BEGIN Listed entries

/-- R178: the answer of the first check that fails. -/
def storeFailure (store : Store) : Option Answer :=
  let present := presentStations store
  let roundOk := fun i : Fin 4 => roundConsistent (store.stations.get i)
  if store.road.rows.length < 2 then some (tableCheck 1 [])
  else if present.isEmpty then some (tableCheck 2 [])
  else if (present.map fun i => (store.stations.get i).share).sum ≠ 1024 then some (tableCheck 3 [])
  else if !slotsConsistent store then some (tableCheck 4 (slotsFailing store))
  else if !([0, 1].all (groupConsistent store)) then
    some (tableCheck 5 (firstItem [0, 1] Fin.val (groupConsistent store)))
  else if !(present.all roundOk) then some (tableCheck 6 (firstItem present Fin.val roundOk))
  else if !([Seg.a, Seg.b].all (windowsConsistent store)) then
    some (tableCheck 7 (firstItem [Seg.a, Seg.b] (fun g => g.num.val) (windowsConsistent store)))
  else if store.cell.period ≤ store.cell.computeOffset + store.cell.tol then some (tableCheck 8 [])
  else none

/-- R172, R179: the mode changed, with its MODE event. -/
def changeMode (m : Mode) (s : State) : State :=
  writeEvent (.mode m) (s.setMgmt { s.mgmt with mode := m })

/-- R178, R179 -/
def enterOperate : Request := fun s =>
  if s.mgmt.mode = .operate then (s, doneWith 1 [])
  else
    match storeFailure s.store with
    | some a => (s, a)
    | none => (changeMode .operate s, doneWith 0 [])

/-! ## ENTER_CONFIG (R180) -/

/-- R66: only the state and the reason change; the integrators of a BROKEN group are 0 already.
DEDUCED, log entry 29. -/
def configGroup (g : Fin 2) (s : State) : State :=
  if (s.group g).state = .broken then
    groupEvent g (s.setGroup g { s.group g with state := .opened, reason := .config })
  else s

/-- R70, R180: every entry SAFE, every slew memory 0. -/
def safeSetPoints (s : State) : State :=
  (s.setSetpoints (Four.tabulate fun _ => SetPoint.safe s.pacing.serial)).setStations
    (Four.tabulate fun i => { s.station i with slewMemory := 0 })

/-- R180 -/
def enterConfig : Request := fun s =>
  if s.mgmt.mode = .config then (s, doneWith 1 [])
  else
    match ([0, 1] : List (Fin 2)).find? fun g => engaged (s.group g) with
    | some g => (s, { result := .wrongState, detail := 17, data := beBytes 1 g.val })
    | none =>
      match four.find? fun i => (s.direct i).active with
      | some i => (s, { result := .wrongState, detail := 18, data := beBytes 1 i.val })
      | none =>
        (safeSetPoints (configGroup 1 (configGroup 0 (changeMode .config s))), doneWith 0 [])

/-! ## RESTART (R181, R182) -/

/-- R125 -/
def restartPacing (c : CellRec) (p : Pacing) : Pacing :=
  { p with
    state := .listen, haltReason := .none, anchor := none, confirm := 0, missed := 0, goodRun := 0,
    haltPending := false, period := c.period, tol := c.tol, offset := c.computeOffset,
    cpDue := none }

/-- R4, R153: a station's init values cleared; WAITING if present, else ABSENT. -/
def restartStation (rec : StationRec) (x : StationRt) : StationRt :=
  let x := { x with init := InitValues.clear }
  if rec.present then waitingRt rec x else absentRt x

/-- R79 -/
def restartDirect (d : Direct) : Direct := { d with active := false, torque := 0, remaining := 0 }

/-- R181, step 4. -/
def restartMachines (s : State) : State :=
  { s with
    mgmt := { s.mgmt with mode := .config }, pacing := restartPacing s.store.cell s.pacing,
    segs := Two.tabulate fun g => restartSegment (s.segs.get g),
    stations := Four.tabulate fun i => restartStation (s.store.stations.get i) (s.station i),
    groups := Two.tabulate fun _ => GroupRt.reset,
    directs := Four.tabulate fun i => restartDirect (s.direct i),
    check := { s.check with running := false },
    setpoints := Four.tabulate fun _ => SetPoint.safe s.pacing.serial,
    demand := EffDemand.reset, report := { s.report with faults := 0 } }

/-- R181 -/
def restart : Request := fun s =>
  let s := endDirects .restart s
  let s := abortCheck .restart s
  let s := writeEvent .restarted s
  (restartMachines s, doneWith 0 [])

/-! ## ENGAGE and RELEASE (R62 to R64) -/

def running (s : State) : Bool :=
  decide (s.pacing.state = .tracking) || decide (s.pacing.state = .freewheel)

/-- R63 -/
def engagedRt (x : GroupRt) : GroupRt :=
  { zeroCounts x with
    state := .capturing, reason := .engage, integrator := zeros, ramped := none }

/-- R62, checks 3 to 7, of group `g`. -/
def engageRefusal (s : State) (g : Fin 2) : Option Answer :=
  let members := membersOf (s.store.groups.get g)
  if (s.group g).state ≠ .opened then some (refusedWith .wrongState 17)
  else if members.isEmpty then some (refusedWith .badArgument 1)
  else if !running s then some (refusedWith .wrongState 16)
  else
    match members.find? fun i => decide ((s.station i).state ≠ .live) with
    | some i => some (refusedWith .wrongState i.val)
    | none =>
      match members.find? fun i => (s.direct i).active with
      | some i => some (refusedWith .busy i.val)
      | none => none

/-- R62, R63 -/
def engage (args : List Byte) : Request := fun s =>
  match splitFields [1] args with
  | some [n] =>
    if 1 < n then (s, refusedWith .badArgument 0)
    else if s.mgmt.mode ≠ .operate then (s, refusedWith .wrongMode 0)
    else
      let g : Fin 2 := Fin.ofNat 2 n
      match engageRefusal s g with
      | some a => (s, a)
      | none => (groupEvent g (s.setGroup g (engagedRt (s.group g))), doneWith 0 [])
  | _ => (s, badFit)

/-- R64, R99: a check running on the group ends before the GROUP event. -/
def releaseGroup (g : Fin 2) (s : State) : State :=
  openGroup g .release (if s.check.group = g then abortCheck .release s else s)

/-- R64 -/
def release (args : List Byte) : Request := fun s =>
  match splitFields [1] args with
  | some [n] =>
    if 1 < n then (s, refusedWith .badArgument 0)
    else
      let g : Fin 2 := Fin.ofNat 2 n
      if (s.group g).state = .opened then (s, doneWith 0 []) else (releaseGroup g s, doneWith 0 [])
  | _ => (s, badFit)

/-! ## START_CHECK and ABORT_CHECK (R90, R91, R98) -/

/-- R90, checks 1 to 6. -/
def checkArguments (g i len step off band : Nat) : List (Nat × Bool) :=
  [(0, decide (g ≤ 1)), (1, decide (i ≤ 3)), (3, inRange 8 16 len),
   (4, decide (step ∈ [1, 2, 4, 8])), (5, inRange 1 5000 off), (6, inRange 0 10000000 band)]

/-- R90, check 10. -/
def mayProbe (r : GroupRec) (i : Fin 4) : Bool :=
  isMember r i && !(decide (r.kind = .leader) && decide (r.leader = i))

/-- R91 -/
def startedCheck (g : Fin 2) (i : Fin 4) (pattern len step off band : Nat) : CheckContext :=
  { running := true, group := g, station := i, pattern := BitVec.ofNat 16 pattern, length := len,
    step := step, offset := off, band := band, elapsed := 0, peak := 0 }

END Listed entries

## Work instructions:
Every record above needs to be copied exactly.

## Finished task:
/-- R178: the answer of the first check that fails. -/
def storeFailure (store : Store) : Option Answer :=
  let present := presentStations store
  let roundOk := fun i : Fin 4 => roundConsistent (store.stations.get i)
  if store.road.rows.length < 2 then some (tableCheck 1 [])
  else if present.isEmpty then some (tableCheck 2 [])
  else if (present.map fun i => (store.stations.get i).share).sum ≠ 1024 then some (tableCheck 3 [])
  else if !slotsConsistent store then some (tableCheck 4 (slotsFailing store))
  else if !([0, 1].all (groupConsistent store)) then
    some (tableCheck 5 (firstItem [0, 1] Fin.val (groupConsistent store)))
  else if !(present.all roundOk) then some (tableCheck 6 (firstItem present Fin.val roundOk))
  else if !([Seg.a, Seg.b].all (windowsConsistent store)) then
    some (tableCheck 7 (firstItem [Seg.a, Seg.b] (fun g => g.num.val) (windowsConsistent store)))
  else if store.cell.period ≤ store.cell.computeOffset + store.cell.tol then some (tableCheck 8 [])
  else none

/-- R172, R179: the mode changed, with its MODE event. -/
def changeMode (m : Mode) (s : State) : State :=
  writeEvent (.mode m) (s.setMgmt { s.mgmt with mode := m })

/-- R178, R179 -/
def enterOperate : Request := fun s =>
  if s.mgmt.mode = .operate then (s, doneWith 1 [])
  else
    match storeFailure s.store with
    | some a => (s, a)
    | none => (changeMode .operate s, doneWith 0 [])

/-! ## ENTER_CONFIG (R180) -/

/-- R66: only the state and the reason change; the integrators of a BROKEN group are 0 already.
DEDUCED, log entry 29. -/
def configGroup (g : Fin 2) (s : State) : State :=
  if (s.group g).state = .broken then
    groupEvent g (s.setGroup g { s.group g with state := .opened, reason := .config })
  else s

/-- R70, R180: every entry SAFE, every slew memory 0. -/
def safeSetPoints (s : State) : State :=
  (s.setSetpoints (Four.tabulate fun _ => SetPoint.safe s.pacing.serial)).setStations
    (Four.tabulate fun i => { s.station i with slewMemory := 0 })

/-- R180 -/
def enterConfig : Request := fun s =>
  if s.mgmt.mode = .config then (s, doneWith 1 [])
  else
    match ([0, 1] : List (Fin 2)).find? fun g => engaged (s.group g) with
    | some g => (s, { result := .wrongState, detail := 17, data := beBytes 1 g.val })
    | none =>
      match four.find? fun i => (s.direct i).active with
      | some i => (s, { result := .wrongState, detail := 18, data := beBytes 1 i.val })
      | none =>
        (safeSetPoints (configGroup 1 (configGroup 0 (changeMode .config s))), doneWith 0 [])

/-! ## RESTART (R181, R182) -/

/-- R125 -/
def restartPacing (c : CellRec) (p : Pacing) : Pacing :=
  { p with
    state := .listen, haltReason := .none, anchor := none, confirm := 0, missed := 0, goodRun := 0,
    haltPending := false, period := c.period, tol := c.tol, offset := c.computeOffset,
    cpDue := none }

/-- R4, R153: a station's init values cleared; WAITING if present, else ABSENT. -/
def restartStation (rec : StationRec) (x : StationRt) : StationRt :=
  let x := { x with init := InitValues.clear }
  if rec.present then waitingRt rec x else absentRt x

/-- R79 -/
def restartDirect (d : Direct) : Direct := { d with active := false, torque := 0, remaining := 0 }

/-- R181, step 4. -/
def restartMachines (s : State) : State :=
  { s with
    mgmt := { s.mgmt with mode := .config }, pacing := restartPacing s.store.cell s.pacing,
    segs := Two.tabulate fun g => restartSegment (s.segs.get g),
    stations := Four.tabulate fun i => restartStation (s.store.stations.get i) (s.station i),
    groups := Two.tabulate fun _ => GroupRt.reset,
    directs := Four.tabulate fun i => restartDirect (s.direct i),
    check := { s.check with running := false },
    setpoints := Four.tabulate fun _ => SetPoint.safe s.pacing.serial,
    demand := EffDemand.reset, report := { s.report with faults := 0 } }

/-- R181 -/
def restart : Request := fun s =>
  let s := endDirects .restart s
  let s := abortCheck .restart s
  let s := writeEvent .restarted s
  (restartMachines s, doneWith 0 [])

/-! ## ENGAGE and RELEASE (R62 to R64) -/

def running (s : State) : Bool :=
  decide (s.pacing.state = .tracking) || decide (s.pacing.state = .freewheel)

/-- R63 -/
def engagedRt (x : GroupRt) : GroupRt :=
  { zeroCounts x with
    state := .capturing, reason := .engage, integrator := zeros, ramped := none }

/-- R62, checks 3 to 7, of group `g`. -/
def engageRefusal (s : State) (g : Fin 2) : Option Answer :=
  let members := membersOf (s.store.groups.get g)
  if (s.group g).state ≠ .opened then some (refusedWith .wrongState 17)
  else if members.isEmpty then some (refusedWith .badArgument 1)
  else if !running s then some (refusedWith .wrongState 16)
  else
    match members.find? fun i => decide ((s.station i).state ≠ .live) with
    | some i => some (refusedWith .wrongState i.val)
    | none =>
      match members.find? fun i => (s.direct i).active with
      | some i => some (refusedWith .busy i.val)
      | none => none

/-- R62, R63 -/
def engage (args : List Byte) : Request := fun s =>
  match splitFields [1] args with
  | some [n] =>
    if 1 < n then (s, refusedWith .badArgument 0)
    else if s.mgmt.mode ≠ .operate then (s, refusedWith .wrongMode 0)
    else
      let g : Fin 2 := Fin.ofNat 2 n
      match engageRefusal s g with
      | some a => (s, a)
      | none => (groupEvent g (s.setGroup g (engagedRt (s.group g))), doneWith 0 [])
  | _ => (s, badFit)

/-- R64, R99: a check running on the group ends before the GROUP event. -/
def releaseGroup (g : Fin 2) (s : State) : State :=
  openGroup g .release (if s.check.group = g then abortCheck .release s else s)

/-- R64 -/
def release (args : List Byte) : Request := fun s =>
  match splitFields [1] args with
  | some [n] =>
    if 1 < n then (s, refusedWith .badArgument 0)
    else
      let g : Fin 2 := Fin.ofNat 2 n
      if (s.group g).state = .opened then (s, doneWith 0 []) else (releaseGroup g s, doneWith 0 [])
  | _ => (s, badFit)

/-! ## START_CHECK and ABORT_CHECK (R90, R91, R98) -/

/-- R90, checks 1 to 6. -/
def checkArguments (g i len step off band : Nat) : List (Nat × Bool) :=
  [(0, decide (g ≤ 1)), (1, decide (i ≤ 3)), (3, inRange 8 16 len),
   (4, decide (step ∈ [1, 2, 4, 8])), (5, inRange 1 5000 off), (6, inRange 0 10000000 band)]

/-- R90, check 10. -/
def mayProbe (r : GroupRec) (i : Fin 4) : Bool :=
  isMember r i && !(decide (r.kind = .leader) && decide (r.leader = i))

/-- R91 -/
def startedCheck (g : Fin 2) (i : Fin 4) (pattern len step off band : Nat) : CheckContext :=
  { running := true, group := g, station := i, pattern := BitVec.ofNat 16 pattern, length := len,
    step := step, offset := off, band := band, elapsed := 0, peak := 0 }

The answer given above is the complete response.